theorem witness_CommandMovesCursorForward :
    ((nextState? (exec (.decIdx .cb1) (small .cb1 tiny .built (portAt [1, 0] 0) []))).bind (State.port? · 0)).isSome =
      true ∧
    (small .cb1 tiny .built (portAt [1, 0] 0) []).port? 0 = some (portAt [1, 0] 0) := by decide +kernel

theorem witness_ResultsWrittenOnlyByCompletedDecodes :
    ((nextState? (exec (.build .cb1) (small .cb1 tiny .built (portAt [1, 0] 0) []))).bind (State.port? · 0)).isSome =
      true := by decide +kernel

/-- A step that is no reset answers a next state. -/
theorem witness_BuildStatesMoveOnlyForward :
    (nextState? (step (small .cb1 tiny .building (portAt [1] 0) [.builder .cb1]))).isSome = true ∧
    (small .cb1 tiny .building (portAt [1] 0) [.builder .cb1]).inputs.head? ≠ some .reset := by decide +kernel

theorem witness_CodebooksAreBuiltAtMostOnce :
    Host.Core.run Sys2Proof.core 0 (small .cb1 tiny .built (portAt [1] 0) [.builder .cb1]) =
      .next (small .cb1 tiny .built (portAt [1] 0) [.builder .cb1]) ∧
    Action.reset ∉ (small .cb1 tiny .built (portAt [1] 0) [.builder .cb1]).inputs := ⟨rfl, by decide⟩

theorem witness_ParametersAreConstant :
    (nextState? (step (small .cb1 tiny .building (heldPort 0x13#32) [.reset]))).isSome = true := by decide +kernel

/-- States with the invariant: port 0 is held for a codebook that is BUILDING or FAULT, whose empty table fails the check. -/
theorem inv_small (x : CbState) (hx : x = .building ∨ x = .fault) (inputs : List Action) :
    (small .cb1 ⟨[], []⟩ x (heldPort 0x13#32) inputs).Inv := by
  refine ⟨fun c => by cases c <;> rfl, fun c h => ?_, fun c _ => by cases c <;> rfl, fun q h => ?_⟩
  · rcases hx with rfl | rfl <;> cases c <;> cases h
  · have hq : q = heldPort 0x13#32 ∨ q = Port.reset := by
      change q ∈ [heldPort 0x13#32, Port.reset] at h
      simpa using h
    rcases hq with rfl | rfl
    · refine ⟨fun cur hc => ?_, fun h => (nomatch h), fun _ => rfl, fun w hw => ?_⟩
      · cases hc
        exact Nat.zero_le _
      · cases hw
        exact ⟨.decQuad .cb1, rfl, fun h => (by rcases hx with rfl | rfl <;> cases h), fun _ => rfl⟩
    · exact ⟨fun _ hc => (nomatch hc), fun h => (nomatch h), fun _ => rfl, fun _ hw => (nomatch hw)⟩

theorem witness_StepKeepsInvariant : (small .cb1 ⟨[], []⟩ .fault (heldPort 0x13#32) [.release 0]).Inv ∧
    (nextState? (step (small .cb1 ⟨[], []⟩ .fault (heldPort 0x13#32) [.release 0]))).isSome = true :=
  ⟨inv_small _ (.inr rfl) _, by decide +kernel⟩

theorem witness_ReleaseNeverGetsStuck :
    let s := small .cb1 ⟨[], []⟩ .fault (heldPort 0x13#32) [.release 0]
    s.Inv ∧ s.inputs = [.release 0] ∧ s.port? 0 = some (heldPort 0x13#32) ∧
    (heldPort 0x13#32).phase = .hold 0x13#32 ∧ decode 0x13#32 = .ok (.decQuad .cb1) ∧ s.cb .cb1 = .fault :=
  ⟨inv_small _ (.inr rfl) _, rfl, rfl, rfl, rfl, rfl⟩

/-- Nothing is scheduled while codebook 1 is BUILDING and port 0 is held for it. -/
theorem witness_UnscheduledBlockComesToRest :
    let s := small .cb1 ⟨[], []⟩ .building (heldPort 0x13#32) []
    s.Inv ∧ s.inputs = [] ∧ s.cb .cb1 = .building ∧ s.port? 0 = some (heldPort 0x13#32) :=
  ⟨inv_small _ (.inl rfl) _, rfl, rfl, rfl⟩

/-- Two states that differ in the other port and in the schedule. -/
theorem witness_CommandDependsOnlyOnItsPort :
    SameView (small .cb1 tiny .built (portAt [1, 0] 0) [])
      ((small .cb1 tiny .built (portAt [1, 0] 0) [.reset]).setPort 1 (heldPort 0x13#32)) :=
  ⟨rfl, rfl, rfl, rfl⟩

/-- Two ports that both decode a built codebook. -/
theorem witness_CommandsOnDifferentPortsCommute :
    let s := (small .cb1 tiny .built (portAt [1, 0] 0) []).setPort 1 (portAt [1, 1, 0] 0)
    s.cb .cb1 ≠ .unbuilt ∧
    ((nextState? (exec (.decQuad .cb1) { s with cur := 0 })).bind fun s1 =>
      nextState? (exec (.decIdx .cb1) { s1 with cur := 1 })).isSome = true := by decide +kernel

theorem witness_OneOfTwoPortsClaimsTheBuild :
    let s := (small .cb11 tiny .unbuilt (portAt [0] 0) []).setPort 1 (portAt [1, 1, 0] 0)
    s.port? 0 = some (portAt [0] 0) ∧ s.port? 1 = some (portAt [1, 1, 0] 0) ∧ (portAt [0] 0).phase = .idle ∧
    (portAt [1, 1, 0] 0).phase = .idle ∧ (Instr.decEsc .cb11).WellFormed ∧ (Instr.build .cb11).WellFormed ∧
    (Instr.decEsc .cb11).codebook = (Instr.build .cb11).codebook ∧ (portAt [0] 0).cursor.isSome = true ∧
    s.cb .cb11 = .unbuilt := by decide +kernel

end Sys2Proof.Tests
end

/-! PROOFS. The `CB_STATE` register (R35): the fields of its word, and the steps of a 32-bit register access (R56). -/

namespace Sys2Proof.Machine

/-! ## The fields of the word -/

/-- The fields below `c` are shifted off one by one, and what is left ends with the field of `c`. -/
theorem cbStateWord_field (v : PerBook CbState) (c : Codebook) :
    (cbStateWord v).extractLsb' (2 * c.num) 2 = (v.get c).value := by
  unfold cbStateWord
  cases c <;> iterate rw [BitVec.extractLsb'_append_eq_of_le (by decide)]
  all_goals exact BitVec.extractLsb'_append_eq_right

theorem cbStateWord_reserved_low (v : PerBook CbState) : (cbStateWord v).extractLsb' 0 2 = 0#2 :=
  BitVec.extractLsb'_append_eq_right

theorem cbStateWord_reserved_high (v : PerBook CbState) : (cbStateWord v).extractLsb' 26 6 = 0#6 := by
  unfold cbStateWord
  iterate rw [BitVec.extractLsb'_append_eq_of_le (by decide)]
  rfl

theorem cbStateWord_replicate_unbuilt : cbStateWord (PerBook.replicate .unbuilt) = 0#32 := by decide

/-! ## Register accesses -/

section access
variable {s : State} {a : RegAddr} {rest : List Action} {p off : Nat} {q : Port} {r : Register}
_ _ _ _ _ _ _
WHAT TO WORK ON:
Scan the entries above for lines with "refine" in them, then report how many there are as a plain number.

RESPONSE BELOW:
2